Got a question! Is there an way to set open file(nofile) to unlimited permanently? If so, is it recommended?
I was only able to set the max number of processes(nproc) value to unlimited in the /etc/security/limits.conf configuration file, but I couldn't set the same value to open file(nofile).
username hard nofile 1024000
username soft nofile 512000
username hard nproc unlimited
username soft nproc unlimited
Thanks in advance.
You need to restart the user session to load the new values. Also, the recomendation is to use the drop in folder /etc/security/limits.d instead of modifying the limits.conf directly.
You need to restart the user session to load the new values. Also, the recomendation is to use the drop in folder /etc/security/limits.d instead of modifying the limits.conf directly.
Is there an way to set open file(nofile) to unlimited permanently?
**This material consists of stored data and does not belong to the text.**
-- ==== Sys2Proof/Laws/State.lean ====
section
/-!
SUPPORT. What the updates of the package leave alone, field by field: `lasting`, which every meaning passes through,
and the update of one element or one record of a block. Each is true by unfolding.
-/

namespace Sys2Proof.Machine

/-- A meaning's answer. -/
theorem run1_eq (f : Pkg → Pkg) (s : State) : run1 f s = .next { s with m := lasting s.m (f s.m) } := rfl

@[simp] theorem lasting_clk (o n : Pkg) : (lasting o n).clk = n.clk := rfl
@[simp] theorem lasting_mbx (o n : Pkg) : (lasting o n).mbx = n.mbx := rfl
@[simp] theorem lasting_pwr (o n : Pkg) : (lasting o n).pwr = n.pwr := rfl
@[simp] theorem lasting_ce (o n : Pkg) : (lasting o n).ce = n.ce := rfl
@[simp] theorem lasting_vcmd (o n : Pkg) : (lasting o n).vcmd = n.vcmd := rfl
@[simp] theorem lasting_eye (o n : Pkg) : (lasting o n).eye = n.eye := rfl
@[simp] theorem lasting_ldg (o n : Pkg) : (lasting o n).ldg = n.ldg := rfl
@[simp] theorem lasting_mtr (o n : Pkg) : (lasting o n).mtr = n.mtr := rfl
@[simp] theorem lasting_bil (o n : Pkg) : (lasting o n).bil = n.bil := rfl
@[simp] theorem lasting_duo (o n : Pkg) : (lasting o n).duo = n.duo := rfl
@[simp] theorem lasting_dfl (o n : Pkg) : (lasting o n).dfl = n.dfl := rfl
@[simp] theorem lasting_dfn (o n : Pkg) : (lasting o n).dfn = n.dfn := rfl
@[simp] theorem lasting_vlk (o n : Pkg) : (lasting o n).vlk = n.vlk := rfl
@[simp] theorem lasting_can (o n : Pkg) : (lasting o n).can = n.can := rfl
@[simp] theorem lasting_pln (o n : Pkg) : (lasting o n).pln = n.pln := rfl
@[simp] theorem lasting_lsw (o n : Pkg) : (lasting o n).lsw = n.lsw := rfl
@[simp] theorem lasting_bat (o n : Pkg) : (lasting o n).bat = n.bat := rfl
@[simp] theorem lasting_key (o n : Pkg) : (lasting o n).key = n.key := rfl
@[simp] theorem lasting_tim (o n : Pkg) : (lasting o n).tim = n.tim := rfl
@[simp] theorem lasting_thm (o n : Pkg) : (lasting o n).thm = n.thm := rfl
@[simp] theorem lasting_sup (o n : Pkg) : (lasting o n).sup = n.sup := rfl
@[simp] theorem lasting_loads (o n : Pkg) : (lasting o n).loads = n.loads := rfl
@[simp] theorem lasting_store (o n : Pkg) : (lasting o n).store = n.store := rfl
@[simp] theorem lasting_ready (o n : Pkg) : (lasting o n).ready = n.ready := rfl
@[simp] theorem lasting_config (o n : Pkg) : (lasting o n).config = n.config := rfl
@[simp] theorem lasting_freeN (o n : Pkg) : (lasting o n).freeN = n.freeN := rfl
@[simp] theorem lasting_sys_prev (o n : Pkg) : (lasting o n).sys.prev = n.sys.prev := rfl
@[simp] theorem lasting_sys_jMode (o n : Pkg) : (lasting o n).sys.jMode = n.sys.jMode := rfl
@[simp] theorem lasting_sys_degraded (o n : Pkg) : (lasting o n).sys.degraded = n.sys.degraded := rfl
@[simp] theorem lasting_sys_grant (o n : Pkg) : (lasting o n).sys.grant = n.sys.grant := rfl
@[simp] theorem lasting_sys_lastGuard (o n : Pkg) : (lasting o n).sys.lastGuard = n.sys.lastGuard := rfl
@[simp] theorem lasting_sys_lcLog (o n : Pkg) : (lasting o n).sys.lcLog = n.sys.lcLog := rfl
@[simp] theorem lasting_sys_lcRead (o n : Pkg) : (lasting o n).sys.lcRead = n.sys.lcRead := rfl
@[simp] theorem lasting_sys_cause (o n : Pkg) : (lasting o n).sys.cause = n.sys.cause := rfl
@[simp] theorem lasting_sys_resetBit (o n : Pkg) : (lasting o n).sys.resetBit = n.sys.resetBit := rfl
@[simp] theorem lasting_sys_pendingRst (o n : Pkg) : (lasting o n).sys.pendingRst = n.sys.pendingRst := rfl
@[simp] theorem lasting_sys_rstSaveEnd (o n : Pkg) : (lasting o n).sys.rstSaveEnd = n.sys.rstSaveEnd := rfl
@[simp] theorem lasting_sys_thermHold (o n : Pkg) : (lasting o n).sys.thermHold = n.sys.thermHold := rfl
@[simp] theorem lasting_sys_armUntil (o n : Pkg) : (lasting o n).sys.armUntil = n.sys.armUntil := rfl
@[simp] theorem lasting_sys_armTimeout (o n : Pkg) : (lasting o n).sys.armTimeout = n.sys.armTimeout := rfl
@[simp] theorem lasting_sys_leaseWait (o n : Pkg) : (lasting o n).sys.leaseWait = n.sys.leaseWait := rfl
@[simp] theorem lasting_sys_leaseOwed (o n : Pkg) : (lasting o n).sys.leaseOwed = n.sys.leaseOwed := rfl
@[simp] theorem lasting_sys_leaseCyc (o n : Pkg) : (lasting o n).sys.leaseCyc = n.sys.leaseCyc := rfl
@[simp] theorem lasting_sys_faultCyc (o n : Pkg) : (lasting o n).sys.faultCyc = n.sys.faultCyc := rfl
@[simp] theorem lasting_sys_freeCycles (o n : Pkg) : (lasting o n).sys.freeCycles = n.sys.freeCycles := rfl
@[simp] theorem lasting_sys_derateWhy (o n : Pkg) : (lasting o n).sys.derateWhy = n.sys.derateWhy := rfl
@[simp] theorem lasting_sys_retryIval (o n : Pkg) : (lasting o n).sys.retryIval = n.sys.retryIval := rfl
@[simp] theorem lasting_sys_retryDue (o n : Pkg) : (lasting o n).sys.retryDue = n.sys.retryDue := rfl
@[simp] theorem lasting_sys_supCycles (o n : Pkg) : (lasting o n).sys.supCycles = n.sys.supCycles := rfl
@[simp] theorem lasting_sys_ldgDue (o n : Pkg) : (lasting o n).sys.ldgDue = n.sys.ldgDue := rfl
@[simp] theorem lasting_sys_ldgCycles (o n : Pkg) : (lasting o n).sys.ldgCycles = n.sys.ldgCycles := rfl
@[simp] theorem lasting_sys_ref0Ok (o n : Pkg) : (lasting o n).sys.ref0Ok = n.sys.ref0Ok := rfl
@[simp] theorem lasting_sys_ref1Ok (o n : Pkg) : (lasting o n).sys.ref1Ok = n.sys.ref1Ok := rfl
@[simp] theorem lasting_sys_refUsed (o n : Pkg) : (lasting o n).sys.refUsed = n.sys.refUsed := rfl
@[simp] theorem lasting_sys_clkFaults (o n : Pkg) : (lasting o n).sys.clkFaults = n.sys.clkFaults := rfl
@[simp] theorem lasting_sys_eccCount (o n : Pkg) : (lasting o n).sys.eccCount = n.sys.eccCount := rfl
@[simp] theorem lasting_sys_linkDrops (o n : Pkg) : (lasting o n).sys.linkDrops = n.sys.linkDrops := rfl
@[simp] theorem lasting_sys_hoopG (o n : Pkg) : (lasting o n).sys.hoopG = n.sys.hoopG := rfl
@[simp] theorem lasting_sys_hoopA (o n : Pkg) : (lasting o n).sys.hoopA = n.sys.hoopA := rfl
@[simp] theorem lasting_sys_hoopB (o n : Pkg) : (lasting o n).sys.hoopB = n.sys.hoopB := rfl
@[simp] theorem lasting_sys_noOwnerHold (o n : Pkg) : (lasting o n).sys.noOwnerHold = n.sys.noOwnerHold := rfl
@[simp] theorem lasting_sys_wiped (o n : Pkg) : (lasting o n).sys.wiped = n.sys.wiped := rfl
@[simp] theorem lasting_mode (o n : Pkg) :
    (lasting o n).sys.mode = if o.sys.mode = .retired then .retired else n.sys.mode := rfl
@[simp] theorem lasting_fuses (o n : Pkg) : (lasting o n).sys.fuses = o.sys.fuses.burn n.sys.fuses := rfl

/-- Burning what is burnt changes nothing. -/
@[simp] theorem burn_self (a : LcFuses) : a.burn a = a := by cases a; simp [LcFuses.burn]

/-- A change that leaves the package's own state alone keeps it. -/
theorem lasting_sys_of {o n : Pkg} (h : n.sys = o.sys) : (lasting o n).sys = o.sys := by
  have e : (if o.sys.mode = .retired then Mode.retired else o.sys.mode) = o.sys.mode := by
    split
    · rename_i hm; exact hm.symm
    · rfl
  show ({ n.sys with mode := if o.sys.mode = .retired then .retired else n.sys.mode, fuses := o.sys.fuses.burn n.sys.fuses } : Sys) = o.sys
  rw [h, e, burn_self]

/-- No change at all is one that lasts. -/
@[simp] theorem lasting_self (p : Pkg) : lasting p p = p := by
  have h : (lasting p p).sys = p.sys := lasting_sys_of rfl
  calc lasting p p = { p with sys := (lasting p p).sys } := rfl
    _ = p := by rw [h]
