-- ==== Sys2Proof/Laws/Lists.lean ====
section
/-!
SUPPORT. Lists as the model updates them: one element changed, a change repeated over a list, and what a repeated
change leaves alone; and what a change that leaves the package's own state alone comes to.
-/

namespace Sys2Proof

/-- Changing an element keeps the length. -/
@[simp] theorem upd_length {α : Type} (l : List α) (n : Nat) (f : α → α) : (upd l n f).length = l.length := by
  induction l generalizing n with
  | nil => rfl
  | cons a l ih => cases n <;> simp [upd, ih]

/-- The elements after one of them is changed. -/
theorem upd_getElem? {α : Type} (l : List α) (n k : Nat) (f : α → α) :
    (upd l n f)[k]? = if k = n then l[k]?.map f else l[k]? := by
  induction l generalizing n k with
  | nil => simp [upd]
  | cons a l ih =>
    cases n <;> cases k <;> simp [upd, ih]

/-- The element that is changed. -/
theorem upd_getD_same {α : Type} (l : List α) (n : Nat) (f : α → α) (d : α) (h : n < l.length) :
    (upd l n f).getD n d = f (l.getD n d) := by
  rw [List.getD, upd_getElem?, if_pos rfl, List.getElem?_eq_getElem h, List.getD, List.getElem?_eq_getElem h]
  rfl

/-- The elements that are not changed. -/
theorem upd_getD_ne {α : Type} (l : List α) (n k : Nat) (f : α → α) (d : α) (h : k ≠ n) :
    (upd l n f).getD k d = l.getD k d := by
  simp [List.getD, upd_getElem?, h]

/-- Changing an element that is not there changes nothing. -/
theorem upd_ge {α : Type} (l : List α) (n : Nat) (f : α → α) (h : l.length ≤ n) : upd l n f = l := by
  induction l generalizing n with
  | nil => rfl
  | cons a l ih =>
    cases n with
    | zero => simp at h
    | succ n => simp only [upd]; rw [ih n (by simpa using h)]

/-- Two changes of one element. -/
theorem upd_upd {α : Type} (l : List α) (n : Nat) (f g : α → α) : upd (upd l n f) n g = upd l n (g ∘ f) := by
  induction l generalizing n with
  | nil => rfl
  | cons a l ih => cases n <;> simp [upd, ih]

/-- What each step leaves alone, a repeated change leaves alone. -/
theorem foldl_keep {α σ β : Type} (g : σ → β) (f : σ → α → σ) (l : List α) (s : σ) (h : ∀ s x, g (f s x) = g s) :
    g (l.foldl f s) = g s := by
  induction l generalizing s with
  | nil => rfl
  | cons a l ih => rw [List.foldl_cons, ih, h]

/-- What each step on an element of the list leaves alone, a repeated change leaves alone. -/
theorem foldl_keep_mem {α σ β : Type} (g : σ → β) (f : σ → α → σ) (l : List α) (s : σ) (h : ∀ s, ∀ x ∈ l, g (f s x) = g s) :
    g (l.foldl f s) = g s := by
  induction l generalizing s with
  | nil => rfl
  | cons a l ih =>
    rw [List.foldl_cons, ih _ (fun s x hx => h s x (List.mem_cons_of_mem _ hx)), h s a (List.mem_cons_self)]

namespace Machine

/-- An element of a list mapped with its indices. -/
theorem mapI_getD {α : Type} (f : Nat → α → α) (l : List α) (d : α) {n : Nat} (h : n < l.length) :
    (mapI f l).getD n d = f n (l.getD n d) := by
  unfold mapI
  rw [List.getD_eq_getElem?_getD, List.getD_eq_getElem?_getD, List.getElem?_map, List.getElem?_zipIdx, List.getElem?_eq_getElem h]
  simp

/-- A change that leaves the package's own state alone is one that lasts. -/
theorem lasting_eq {o n : Pkg} (h : n.sys = o.sys) : lasting o n = n := by
  have hs := lasting_sys_of h
  calc lasting o n = { n with sys := (lasting o n).sys } := rfl
    _ = { n with sys := n.sys } := by rw [hs, ← h]
    _ = n := rfl

/-- The answer of a meaning whose change leaves the package's own state alone. -/
theorem run1_of {f : Pkg → Pkg} {s : State} (h : (f s.m).sys = s.m.sys) : run1 f s = .next { s with m := f s.m } := by
  simp only [run1]
  rw [lasting_eq h]

/-- The same, with the change named by what it comes to. -/
theorem run1_to {f : Pkg → Pkg} {s : State} {m : Pkg} (h : f s.m = m) (hs : m.sys = s.m.sys) : run1 f s = .next { s with m := m } := by
  subst h; exact run1_of hs

/-- What holds of every change is no restriction on one that starts outside RETIRED and burns no fuse. -/
theorem lasting_next {o n : Pkg} (h : o.sys.mode ≠ .retired) (hf : n.sys.fuses = o.sys.fuses) : lasting o n = n := by
  show ({ n with sys := { n.sys with mode := if o.sys.mode = .retired then .retired else n.sys.mode, fuses := o.sys.fuses.burn n.sys.fuses } } : Pkg) = n
  rw [if_neg h, ← hf, burn_self]

/-- What holds of every change is no restriction on one that keeps the mode and the fuses. -/
theorem lasting_keep {o n : Pkg} (hm : n.sys.mode = o.sys.mode) (hf : n.sys.fuses = o.sys.fuses) : lasting o n = n := by
  have e : (if o.sys.mode = .retired then Mode.retired else n.sys.mode) = n.sys.mode := by
    split
    · rename_i h; rw [hm, h]
    · rfl
  show ({ n with sys := { n.sys with mode := if o.sys.mode = .retired then .retired else n.sys.mode, fuses := o.sys.fuses.burn n.sys.fuses } } : Pkg) = n
  rw [e, ← hf, burn_self]

/-- The answer of a meaning that keeps the mode and the fuses. -/
theorem run1_keep {f : Pkg → Pkg} {s : State} {m : Pkg} (h : f s.m = m) (hm : m.sys.mode = s.m.sys.mode)
    (hf : m.sys.fuses = s.m.sys.fuses) : run1 f s = .next { s with m := m } := by
  subst h
  simp only [run1]
  rw [lasting_keep hm hf]

/-- The answer of a meaning that starts outside RETIRED and burns no fuse. -/
theorem run1_next {f : Pkg → Pkg} {s : State} {m : Pkg} (h : f s.m = m) (hm : s.m.sys.mode ≠ .retired)
    (hf : m.sys.fuses = s.m.sys.fuses) : run1 f s = .next { s with m := m } := by
  subst h
  simp only [run1]
  rw [lasting_next hm hf]

end Machine

end Sys2Proof
end

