/-! ### Temperature -/

/-- A fault that clears itself changes chapters 03, 04, 06, 07, 10, 11 and 14 and the package's mode. -/
theorem ownFault_keeps (w : Bool) (p : Pkg) :
    ownFault w p = { p with sys := (ownFault w p).sys, mbx := (ownFault w p).mbx, pwr := (ownFault w p).pwr
                            vcmd := (ownFault w p).vcmd, eye := (ownFault w p).eye, bil := (ownFault w p).bil
                            duo := (ownFault w p).duo, vlk := (ownFault w p).vlk } := by
  unfold ownFault
  simp only []
  rw [safeStopFault_keeps]

/-- Outside the modes with a row of 02 R65 it only notes itself in the sequence's record (19 R576). -/
theorem ownFault_other (w : Bool) (p : Pkg) (h : inMode p [.armed, .deliver, .derate, .isolated, .service] = false) :
    ownFault w p = { p with sys := { p.sys with faultCyc := true }
                            duo := { p.duo with ss := { p.duo.ss with own := (ownFault w p).duo.ss.own } } } := by
  unfold ownFault
  simp only []
  rw [safeStopFault_other p h]

/-- In the modes with a row of 02 R65 it leads to SAFE_STOP (19 R576). -/
theorem ownFault_mode (w : Bool) (p : Pkg) (h : inMode p [.armed, .deliver, .derate, .isolated, .service] = true) :
    (ownFault w p).sys.mode = .safeStop ∧ (ownFault w p).sys.grant = none ∧
      ((ownFault w p).duo.ss.running = true ∨ (ownFault w p).duo.ss.latched = true) ∧
      (ownFault w p).duo.ss.mask.testBit 1 = true := safeStopFault_mode p h

/-- A fault that clears itself touches nothing that is free of the mode. -/
theorem ownFault_free {β : Type} {g : Sys → β} (hg : ModeFree g) (w : Bool) (p : Pkg) : g (ownFault w p).sys = g p.sys :=
  safeStopFault_free hg p


/-- The sample's own part: the sensors and their highest value; a free value is used up only where no sensor is valid. -/
theorem sensorSample_eq (temps : List Int) (p : Pkg) : ∃ q : Pkg, sensorSample temps p = shutdown (thmCheck q) ∧
    q = { p with thm := q.thm, freeN := q.freeN } ∧ q.thm.sens = sampled temps p ∧
    (∀ m, dieMax (sampled temps p) = some m → q.thm.max_ = m ∧ q.freeN = p.freeN) ∧ q.thm.warn = p.thm.warn ∧
    q.thm.quiet = p.thm.quiet ∧ q.thm.stop = p.thm.stop ∧ q.thm.tWarn = p.thm.tWarn ∧ q.thm.tQuiet = p.thm.tQuiet ∧
    q.thm.tStop = p.thm.tStop ∧ q.thm.shutdowns = p.thm.shutdowns := by
  unfold sensorSample
  extract_lets l
  rename_i p2
  unfold p2
  cases dieMax l with
  | some m => exact ⟨_, rfl, rfl, rfl, fun m' hm => ⟨Option.some.inj hm, rfl⟩, rfl, rfl, rfl, rfl, rfl, rfl, rfl⟩
  | none =>
    exact ⟨_, rfl, rfl, rfl, fun m' hm => (nomatch hm), rfl, rfl, rfl, rfl, rfl, rfl, rfl⟩

/-- The thresholds' flags; above T_STOP the fault of 19 R576 follows (19 R570). -/
theorem thmCheck_eq (p : Pkg) : ∃ q : Pkg, thmCheck p = (if q.thm.stop then ownFault false q else q) ∧ q = { p with thm := q.thm } ∧
    q.thm.warn = crossed p.thm.max_ p.thm.tWarn p.thm.warn ∧ q.thm.quiet = crossed p.thm.max_ p.thm.tQuiet p.thm.quiet ∧
    q.thm.stop = crossed p.thm.max_ p.thm.tStop p.thm.stop ∧ q.thm.sens = p.thm.sens ∧ q.thm.max_ = p.thm.max_ ∧
    q.thm.shutdowns = p.thm.shutdowns := by
  unfold thmCheck
  extract_lets
  rename_i p1
  exact ⟨p1, rfl, rfl, rfl, rfl, rfl, rfl, rfl, rfl⟩

/-- The fuses are free of the mode. -/
theorem fuses_free : ModeFree (fun y => y.fuses) := fun _ _ _ _ _ _ _ _ _ _ _ _ => rfl

/-- The hardware shutdown counts and asks for a package reset, or changes nothing (19 R571). -/
theorem shutdown_eq (p : Pkg) : shutdown p = p ∨ ∃ t : Thm, shutdown p = requestReset .thermal { p with thm := t } ∧
    t.sens = p.thm.sens ∧ t.max_ = p.thm.max_ ∧ t.warn = p.thm.warn ∧ t.quiet = p.thm.quiet ∧ t.stop = p.thm.stop ∧
    t.shutdowns = inc16 p.thm.shutdowns := by
  unfold shutdown
  split
  · exact .inl rfl
  · exact .inr ⟨_, rfl, rfl, rfl, rfl, rfl, rfl, rfl⟩

/-- A sample changes chapter 19's sensors and what a stop or a reset request changes. -/
theorem sensorSample_keeps (temps : List Int) (p m : Pkg) (h : sensorSample temps p = m) :
    m = { p with sys := m.sys, mbx := m.mbx, pwr := m.pwr, vcmd := m.vcmd, eye := m.eye, mtr := m.mtr, bil := m.bil, duo := m.duo
                 vlk := m.vlk, thm := m.thm, freeN := m.freeN } := by
  subst h
  obtain ⟨q, e, hq, _⟩ := sensorSample_eq temps p
  obtain ⟨r, e2, hr, _⟩ := thmCheck_eq q
  have k : thmCheck q = { q with sys := (thmCheck q).sys, mbx := (thmCheck q).mbx, pwr := (thmCheck q).pwr, vcmd := (thmCheck q).vcmd
                                 eye := (thmCheck q).eye, bil := (thmCheck q).bil, duo := (thmCheck q).duo
                                 vlk := (thmCheck q).vlk, thm := (thmCheck q).thm } := by
    rw [e2]
    split
    · rw [ownFault_keeps, hr]
    · rw [hr]
  rw [e]
  rcases shutdown_eq (thmCheck q) with e3 | ⟨t, e3, _⟩
  · rw [e3, k, hq]
  · rw [e3, requestReset_keeps, k, hq]

end Sys2Proof.Machine
end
If so, is it recommended?
Hey, @jrios!
From the limits.conf(5) manual:
All items support the values -1, unlimited or infinity indicating no
limit, except for priority and nice.
However, session limits set for number of open files by pam_limits.so can never override the /proc/sys/fs/file-max kernel setting which is calculated dynamically, based on the estimated system capacity.
Theoretically, you are on the safe side even if you set your hard limit to -1, but it wouldn't hurt to make it a fraction of what file-max is set to, depending on how many concurrent users you need to support.
(Useless trivia: on a 4-core, SMT, 32GB RAM, x86_64 RHEL7 workstation system running kernel version 3.10.0, file-max is 3233400.)